In addition to the small diameter fibers, the fiber component also
includes, by weight of the final product, 0-10% organic fibers. Almost any
organic fiber may be used such as, for example, polyesters fibers, aramid
fibers, acrylic fibers, nylon fibers, PVA fibers or mixtures of such
fibers. The remainder of the fiber component is made up of inorganic
fibers. Suitable inorganic fibers include, for example, microglass fibers,
chopped strand glass fibers, mineral wool fibers, rock wool fibers,
ceramic fibers and mixtures of such fibers. In the most preferred
embodiment of the invention 1/4", 1/8" or No. 612 glass fibers available
from PPG or Evanite Corp. are used.
The low fiber content of the matrix board is complemented by a filler
content which may be as high as 65 wt. % of the final product. The filler
not only provides the matrix board with sufficient bulk and strength, but
also enhances the board's ability to reproduce the impression from the
master as the resin in the board softens and flows under the heat and
pressure present during pressing. Thus, the relatively high filler content
of the board enables flat, stable molds to be produced at molding
pressures as low as 100 psi and temperatures, in the range of from about
300.degree. F. to about 310.degree. F.
Almost any filler well known to those skilled in the art may be employed
such as, for example, diatomaceous earth, clay, silica, talc, mica,
calcium carbonate or mixtures of these fillers. In the preferred
embodiments of the invention, the filler is a combination of mica and
calcium carbonate.
The present invention further comprises 25-40% resin. Typically, a
thermoset resin or a combination of such resins are employed. Preferably,
a phenolic resin such as those known to persons skilled in the art as
"resoles" or "novalacs" are used. However, other thermoset resins may be
employed such as, for example, urea formaldehyde, melamine and epoxy
resins. Latex binders may also be employed. For example, nitrile, acrylic
and styrene-butadiene latices have been found useful either alone, in
combination with one another or in combination with one or more of the
previously mentioned thermoset resins. As set forth in the examples, in
one preferred embodiment of the invention, the resin is a phenolic resin
sold under the trademark "BAKELITE" and available from OXY-CHEM. In a
second preferred embodiment the above-identified resin is used in
combination with a nitrile latex resin.
The matrix board may be formed in a wet-layed process on a cylinder machine
or any other type of standard paperboard making equipment well known to
those skilled in the art.

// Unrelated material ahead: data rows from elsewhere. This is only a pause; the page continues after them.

/-- The pixel-level statement of `XORCHAR`: exactly the pixels of the glyph's rows above the Region's bottom edge and of
its columns within the line's storage are XORed with the glyph's bits, every other bit of FB is unchanged
(41_xorchar.md R126). -/
def Obligations.XorcharFlipsExactlyTheGlyphPixels : Prop :=
  ∀ (f : FontNo) (r : Region) (x y : Coord) (cp : CodePoint) (s : State) (hd : Header),
    s.Inv → glyphReadable (s.cfg.font f) cp = true → glyphHeader (s.cfg.font f) cp = some hd →
    regionOk s.cfg r = true → hd.width.toNat ≤ 32 →
      ∃ t, exec (.xorchar f r x y cp) s = .next t ∧ t.fb.length = s.fb.length ∧
        ∀ px py, px < 32 * s.cfg.wpl → py < s.cfg.lines →
          let left := x.toNat + 1
          let top := y.toNat + hd.yOffset.toNat
          pixel s.cfg t.fb px py =
            if left ≤ px ∧ px < left + hd.width.toNat ∧ top ≤ py ∧ py < top + hd.height.toNat ∧ py < r.y1.toNat then
              xor (pixel s.cfg s.fb px py)
                (glyphBit (s.cfg.font f) (glyphIndex (s.cfg.font f) cp) hd.width.toNat (py - top) (px - left))
            else pixel s.cfg s.fb px py

/-- The self-cancelling law for all operands, valid or not, and commutation: a second identical draw restores FB and
returns the same RESULT; two draws may be exchanged (41_xorchar.md R129). -/
def Obligations.XorcharTwiceRestoresAndDrawsCommute : Prop :=
  (∀ (f : FontNo) (r : Region) (x y : Coord) (cp : CodePoint) (s t : State),
    exec (.xorchar f r x y cp) s = .next t →
      ∃ u, exec (.xorchar f r x y cp) t = .next u ∧ u.fb = s.fb ∧ u.result = t.result) ∧
  (∀ (f f' : FontNo) (r r' : Region) (x y x' y' : Coord) (cp cp' : CodePoint) (s a ab : State),
    exec (.xorchar f r x y cp) s = .next a → exec (.xorchar f' r' x' y' cp') a = .next ab →
      ∃ b ba, exec (.xorchar f' r' x' y' cp') s = .next b ∧ exec (.xorchar f r x y cp) b = .next ba ∧
        ba.fb = ab.fb)

/-- Containment under the caller contract: every changed pixel lies in the Region, no padding bit changes, and no write is
suppressed: for every row that is drawn and every column of the glyph, the write guard admits the word the column lies in,
and the pixel there is XORed with the glyph's bit (41_xorchar.md R130). -/
def Obligations.XorcharStaysInTheRegionUnderTheContract : Prop :=
  ∀ (f : FontNo) (r : Region) (x y : Coord) (cp : CodePoint) (s : State) (hd : Header),
    s.Inv → glyphReadable (s.cfg.font f) cp = true → glyphHeader (s.cfg.font f) cp = some hd →
    regionOk s.cfg r = true → hd.width.toNat ≤ 32 →
    r.x0.toNat ≤ x.toNat + 1 → x.toNat + 1 + hd.width.toNat ≤ r.x1.toNat → r.y0.toNat ≤ y.toNat + hd.yOffset.toNat →
      let top := y.toNat + hd.yOffset.toNat
      ∃ t, exec (.xorchar f r x y cp) s = .next t ∧
        (∀ px py, px < 32 * s.cfg.wpl → py < s.cfg.lines → pixel s.cfg t.fb px py ≠ pixel s.cfg s.fb px py →
          r.x0.toNat ≤ px ∧ px < r.x1.toNat ∧ r.y0.toNat ≤ py ∧ py < r.y1.toNat ∧ px < s.cfg.lineWidth) ∧
        (∀ row k, row < effectiveHeight hd.height.toNat r.y1.toNat top → k < hd.width.toNat →
          fbGuard s.cfg (top + row) ((x.toNat + 1 + k) / 32) = true ∧
          pixel s.cfg t.fb (x.toNat + 1 + k) (top + row) =
            xor (pixel s.cfg s.fb (x.toNat + 1 + k) (top + row))
              (glyphBit (s.cfg.font f) (glyphIndex (s.cfg.font f) cp) hd.width.toNat row k))

/-- Row extraction gives the glyph's row: under WF-FONT clauses 1 and 2 both reads are in range, and pixel `j` of the
pattern is `GlyphBit(f, off, r, j)` for `j < w` and 0 from there on (41_xorchar.md R123). -/
def Obligations.RowPatternIsTheGlyphRow : Prop :=
  ∀ (fnt : Font) (cp : CodePoint) (hd : Header) (row : Nat),
    glyphReadable fnt cp = true → glyphHeader fnt cp = some hd → 1 ≤ hd.width.toNat → hd.width.toNat ≤ 32 →
    row < hd.height.toNat →
      ∃ pat, rowPattern fnt (glyphIndex fnt cp) hd.width.toNat row = some pat ∧
        ∀ j, j < 32 → wordPixel pat j =
          (decide (j < hd.width.toNat) && glyphBit fnt (glyphIndex fnt cp) hd.width.toNat row j)

/-- `XORCHAR` is refused exactly when it reads the font outside its data: the header word, or the last payload word of
the rows it draws (93_implementation_defined.md U1; 20_memory.md R58; the refusal is log 7). -/
def Obligations.XorcharRefusedExactlyWhenAFontReadIsOutOfRange : Prop :=
  ∀ (f : FontNo) (r : Region) (x y : Coord) (cp : CodePoint) (s : State),
    exec (.xorchar f r x y cp) s = .refused (.fontReadOutOfRange f) ↔
      regionOk s.cfg r = true ∧
        (glyphHeader (s.cfg.font f) cp = none ∨
          ∃ hd, glyphHeader (s.cfg.font f) cp = some hd ∧ hd.width.toNat ≤ 32 ∧ 1 ≤ hd.width.toNat ∧
            let rows := min hd.height.toNat (r.y1.toNat - (y.toNat + hd.yOffset.toNat))
            1 ≤ rows ∧
            (s.cfg.font f).data.length ≤ glyphIndex (s.cfg.font f) cp + 1 + (rows * hd.width.toNat - 1) / 32)

/-! ### DRAWSTR and STRWIDTH (42_string.md) -/

/-- `STRWIDTH`: for a non-empty string the sum of (width + 3), less 1, from 2 to 16 908 029; 0 for the empty string;
nothing but RESULT changes (42_string.md R142, R143). -/
def Obligations.StrwidthSumsWidthsPlusThreeLessOne : Prop :=
  ∀ (f : FontNo) (str : List CodePoint) (s : State) (width : CodePoint → Nat),
    str.length ≤ 65535 → (∀ cp ∈ str, charWidth (s.cfg.font f) cp = some (width cp)) →
      ∃ t, exec (.strwidth f str) s = .next t ∧ t = s.withResult t.result ∧
        (str = [] → t.result = 0) ∧
        (str ≠ [] → t.result.toNat + 1 = (str.map fun cp => width cp + 3).sum ∧
          2 ≤ t.result.toNat ∧ t.result.toNat ≤ 16908029)

/-- `DRAWSTR` completes; RESULT is the sum of the advances of its characters, `w + 3` for an accepted one and 0 for a
rejected one; nothing but FB and RESULT changes (42_string.md R140, R141). -/
def Obligations.DrawstrReturnsTheSumOfTheAdvances : Prop :=
  ∀ (f : FontNo) (r : Region) (x y : Coord) (str : List CodePoint) (s : State) (width : CodePoint → Nat),
    str.length ≤ 65532 →
    (∀ cp ∈ str, glyphReadable (s.cfg.font f) cp = true ∧ charWidth (s.cfg.font f) cp = some (width cp)) →
      ∃ t, exec (.drawstr f r x y str) s = .next t ∧ t = (s.withFb t.fb).withResult t.result ∧
        t.fb.length = s.fb.length ∧
        t.result.toNat =
          (str.map fun cp => if regionOk s.cfg r = true ∧ width cp ≤ 32 then width cp + 3 else 0).sum

/-- `DRAWSTR` draws its first character as `XORCHAR` does, at the same anchor, and the rest as `DRAWSTR` does from the
anchor advanced by the first character's RESULT (42_string.md R140). -/
def Obligations.DrawstrIsXorcharThenTheRest : Prop :=
  ∀ (f : FontNo) (r : Region) (x x' y : Coord) (cp : CodePoint) (str : List CodePoint) (s t u : State),
    exec (.xorchar f r x y cp) s = .next t → x'.toNat = x.toNat + t.result.toNat →
    exec (.drawstr f r x' y str) t = .next u →
      exec (.drawstr f r x y (cp :: str)) s = .next (u.withResult (t.result + u.result))

/-- The pixel-level statement of `DRAWSTR`, on anchors without limit: every pixel of FB is XORed with what the characters'
glyphs put there, each drawn at the running anchor (x plus the advances of its predecessors) and accepted or rejected on
its own (42_string.md R140, R141; 41_xorchar.md R126). -/
def Obligations.DrawstrFlipsTheGlyphPixelsOfEachCharacter : Prop :=
  ∀ (f : FontNo) (r : Region) (x y : Coord) (str : List CodePoint) (s : State),
    s.Inv → (∀ cp ∈ str, glyphReadable (s.cfg.font f) cp = true) →
      ∃ t, exec (.drawstr f r x y str) s = .next t ∧ t.fb.length = s.fb.length ∧
        ∀ px py, px < 32 * s.cfg.wpl → py < s.cfg.lines →
          pixel s.cfg t.fb px py =
            xor (pixel s.cfg s.fb px py) (stringFlips s.cfg (s.cfg.font f) r y.toNat str x.toNat px py)

/-- The columns a string changes: every pixel that `DRAWSTR` changes lies in columns `x + 1 .. x + RESULT − 3`, at or below
the anchor's line and above the Region's bottom edge (42_string.md R140; 41_xorchar.md R122, R126). -/
def Obligations.DrawstrChangesOnlyColumnsOfItsString : Prop :=
  ∀ (f : FontNo) (r : Region) (x y : Coord) (str : List CodePoint) (s t : State),
    s.Inv → str.length ≤ 65532 → exec (.drawstr f r x y str) s = .next t →
      ∀ px py, px < 32 * s.cfg.wpl → py < s.cfg.lines → pixel s.cfg t.fb px py ≠ pixel s.cfg s.fb px py →
        x.toNat + 1 ≤ px ∧ px + 3 ≤ x.toNat + t.result.toNat ∧ y.toNat ≤ py ∧ py < r.y1.toNat

/-- The relation of the two string commands: with a valid Region and a non-empty string of glyphs of width at most 32,
`DRAWSTR` gives `STRWIDTH + 1` and changes pixels only in columns `x + 1 .. x + STRWIDTH − 2`; with a wider glyph the two
differ (42_string.md R144). -/
def Obligations.DrawstrResultIsStrwidthPlusOne : Prop :=
  ∀ (f : FontNo) (r : Region) (x y : Coord) (str : List CodePoint) (s : State) (width : CodePoint → Nat),
    s.Inv → regionOk s.cfg r = true → str ≠ [] → str.length ≤ 65532 →
    (∀ cp ∈ str, glyphReadable (s.cfg.font f) cp = true ∧ charWidth (s.cfg.font f) cp = some (width cp)) →
      ∃ t u, exec (.drawstr f r x y str) s = .next t ∧ exec (.strwidth f str) s = .next u ∧
        ((∀ cp ∈ str, width cp ≤ 32) →
          t.result.toNat = u.result.toNat + 1 ∧
          ∀ px py, px < 32 * s.cfg.wpl → py < s.cfg.lines → pixel s.cfg t.fb px py ≠ pixel s.cfg s.fb px py →
            x.toNat + 1 ≤ px ∧ px + 2 ≤ x.toNat + u.result.toNat) ∧
        ((∃ cp ∈ str, width cp > 32) → t.result.toNat ≠ u.result.toNat + 1)

/-- `DRAWSTR` on a Region that violates the invariant, and of the empty string: FB unchanged, RESULT 0 (42_string.md
R141 items 2 and 4). -/
def Obligations.DrawstrOfNothingChangesOnlyResult : Prop :=
  ∀ (f : FontNo) (r : Region) (x y : Coord) (str : List CodePoint) (s : State),
    (regionOk s.cfg r = false ∨ str = []) → exec (.drawstr f r x y str) s = .next (s.withResult 0)

/-- A character wider than 32 draws nothing, advances by 0 and does not end the string: the string without it does the
same (42_string.md R141 item 3). -/
def Obligations.DrawstrPassesOverAnOversizedCharacter : Prop :=
  ∀ (f : FontNo) (r : Region) (x y : Coord) (pre post : List CodePoint) (cp : CodePoint) (hd : Header) (s : State),
    glyphHeader (s.cfg.font f) cp = some hd → hd.width.toNat > 32 →
      exec (.drawstr f r x y (pre ++ cp :: post)) s = exec (.drawstr f r x y (pre ++ post)) s

/-- `STRWIDTH` and `DRAWSTR` are refused when they read a header outside the font's data (93_implementation_defined.md U1;
the refusal is log 7). -/
def Obligations.StringCommandsRefuseAMissingHeader : Prop :=
  ∀ (f : FontNo) (r : Region) (x y : Coord) (pre post : List CodePoint) (cp : CodePoint) (s : State),
    glyphHeader (s.cfg.font f) cp = none →
      exec (.strwidth f (pre ++ cp :: post)) s = .refused (.fontReadOutOfRange f) ∧
      (regionOk s.cfg r = true → exec (.drawstr f r x y (pre ++ cp :: post)) s = .refused (.fontReadOutOfRange f))

/-! ### CLEAR, INVERT, OUTLINE, LINEFILL (43_region.md) -/

/-- Malformed bounds are silently ignored by the four region commands: FB, RESULT and STATUS all unchanged (43_region.md
R150, R156, R158; 60_exceptions.md R181 J2, J4, J5). -/
def Obligations.RegionCommandsIgnoreMalformedBounds : Prop :=
  ∀ (r : Region) (y0 y1 y : Coord) (pat : List Word) (s : State),
    (r.x1.toNat > s.cfg.lineWidth ∨ r.y1.toNat > s.cfg.lines ∨ r.x0.toNat ≥ r.x1.toNat ∨ r.y0.toNat ≥ r.y1.toNat →
      exec (.clear r) s = .next s ∧ exec (.invert r) s = .next s) ∧
    (y0.toNat ≥ y1.toNat ∨ y1.toNat > s.cfg.lines ∨ y1.toNat - y0.toNat < 6 → exec (.outline y0 y1) s = .next s) ∧
    (y.toNat ≥ s.cfg.lines → exec (.linefill y pat) s = .next s)

/-- The column masks: `lo ≤ hi < WPL`, and bit `31 − j` of `Mask(wl)` is 1 iff `x0 ≤ 32·wl + j < x1`, so no mask covers a
padding bit (43_region.md R151). -/
def Obligations.ColumnMaskCoversExactlyTheRegionColumns : Prop :=
  ∀ (c : Config) (x0 x1 : Nat), x0 < x1 → x1 ≤ c.lineWidth → c.lineWidth ≤ 32 * c.wpl →
    maskLo x0 ≤ maskHi x1 ∧ maskHi x1 < c.wpl ∧
    ∀ wl j, maskLo x0 ≤ wl → wl ≤ maskHi x1 → j < 32 →
      wordPixel (columnMask x0 x1 wl) j = decide (x0 ≤ 32 * wl + j ∧ 32 * wl + j < x1)

/-- `CLEAR` with a valid Region: every pixel of the Region is 1, every other bit of FB, the padding bits among them, is
unchanged, and nothing but FB changes (43_region.md R152). -/
def Obligations.ClearSetsExactlyTheRegion : Prop :=
  ∀ (r : Region) (s : State), s.Inv → regionOk s.cfg r = true →
    ∃ t, exec (.clear r) s = .next t ∧ t = s.withFb t.fb ∧ t.fb.length = s.fb.length ∧
      ∀ px py, px < 32 * s.cfg.wpl → py < s.cfg.lines →
        pixel s.cfg t.fb px py =
          if r.x0.toNat ≤ px ∧ px < r.x1.toNat ∧ r.y0.toNat ≤ py ∧ py < r.y1.toNat then true
          else pixel s.cfg s.fb px py

/-- `INVERT` with a valid Region: every pixel of the Region is flipped, every other bit of FB is unchanged, and nothing
but FB changes (43_region.md R153). -/
def Obligations.InvertFlipsExactlyTheRegion : Prop :=
  ∀ (r : Region) (s : State), s.Inv → regionOk s.cfg r = true →
    ∃ t, exec (.invert r) s = .next t ∧ t = s.withFb t.fb ∧ t.fb.length = s.fb.length ∧
      ∀ px py, px < 32 * s.cfg.wpl → py < s.cfg.lines →
        pixel s.cfg t.fb px py =
          if r.x0.toNat ≤ px ∧ px < r.x1.toNat ∧ r.y0.toNat ≤ py ∧ py < r.y1.toNat then !(pixel s.cfg s.fb px py)
          else pixel s.cfg s.fb px py

/-- `CLEAR R; INVERT R`: with a valid Region every pixel of R is 0 and every bit outside R as before; with an invalid one
both are no-ops (43_region.md R154). -/
def Obligations.ClearThenInvertBlackensTheRegion : Prop :=
  ∀ (r : Region) (s : State), s.Inv →
    ∃ t u, exec (.clear r) s = .next t ∧ exec (.invert r) t = .next u ∧
      (regionOk s.cfg r = true →
        ∀ px py, px < 32 * s.cfg.wpl → py < s.cfg.lines →
          pixel s.cfg u.fb px py =
            if r.x0.toNat ≤ px ∧ px < r.x1.toNat ∧ r.y0.toNat ≤ py ∧ py < r.y1.toNat then false
            else pixel s.cfg s.fb px py) ∧
      (regionOk s.cfg r = false → t = s ∧ u = s)

/-- `INVERT` twice restores FB, and `INVERT` commutes with `XORCHAR` (43_region.md R153). -/
def Obligations.InvertTwiceRestoresAndCommutesWithXorchar : Prop :=
  (∀ (r : Region) (s : State), ∃ t u, exec (.invert r) s = .next t ∧ exec (.invert r) t = .next u ∧ u = s) ∧
  (∀ (r r' : Region) (f : FontNo) (x y : Coord) (cp : CodePoint) (s a ab : State),
    exec (.xorchar f r x y cp) s = .next a → exec (.invert r') a = .next ab →
      ∃ b ba, exec (.invert r') s = .next b ∧ exec (.xorchar f r x y cp) b = .next ba ∧ ba.fb = ab.fb)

The furnish from which the board is formed is a
uniform mixture of the fiber, resin and filler components. The matrix
board is formed in sheets from the uniformly mixed furnish and then dried
and finished. The following examples illustrate matrix boards made in
accordance with the invention:
EXAMPLE I
______________________________________
component wt. %
______________________________________
fibrillated cellulose fibers
2.0
polyester fibers 1.0
(less than 4 microns)
1/4" glass fibers 5.1
mica 25.5
calcium carbonate 34.0
phenolic resin 26.0
nitrile latex resin
3.1
______________________________________
EXAMPLE II
______________________________________
component wt. %
______________________________________
polyester fibers 2.0
(less than 4 microns)
1/4" glass fibers
6.0
mica 28.0
calcium carbonate
30.0
phenolic resin 30.0
nitrile latex 4.0
______________________________________
Examples I and II exhibit the following properties upon molding:
______________________________________
property Ex. I Ex. II
______________________________________
density #/in.sup.3 .0555 .0544
tensile MD (psi) 5242 8322
tensile CD (psi) 3775 5379
flex MD (psi) 10246 12379
flex CD (psi) 6679 9855
flex mod. MD (psi) 2.086 ?
flex mod. CD (psi) 1.486 ?
shrink MD #/in.sup.3 .0005 .0006
shrink CD #/in.sup.3 .0007 .0007
______________________________________
After the low fiber, high filler content matrix board is formed it is used
to make a matrix mold. The board is first coated with a release agent and
then loaded into a press together with a photopolymer, rubber or metal
master engraving plate. The matrix board is preheated in the press to a
temperature in the range of about 190.degree. F. to 210.degree. F. for
approximately 60 seconds. The board is then pressed against the master
under a pressure in the range of about 100 to 1000 psi and at a
temperature of about 300.degree. F. to 310.degree. F. for approximately
ten minutes to emboss the engraving on the master into the board. As a
result of this treatment, the resin in the matrix board cures and a rigid
matrix mold is obtained. The rigid matrix mold may then be filled with a
molding compound in the typical manner to form a flexographic printing
plate.
While preferred embodiments have been shown and described, various
modifications and substitutions may be made without departing from the
spirit and scope of the invention. Accordingly, it is to be understood
that the present invention has been described by way of example and not by
limitation.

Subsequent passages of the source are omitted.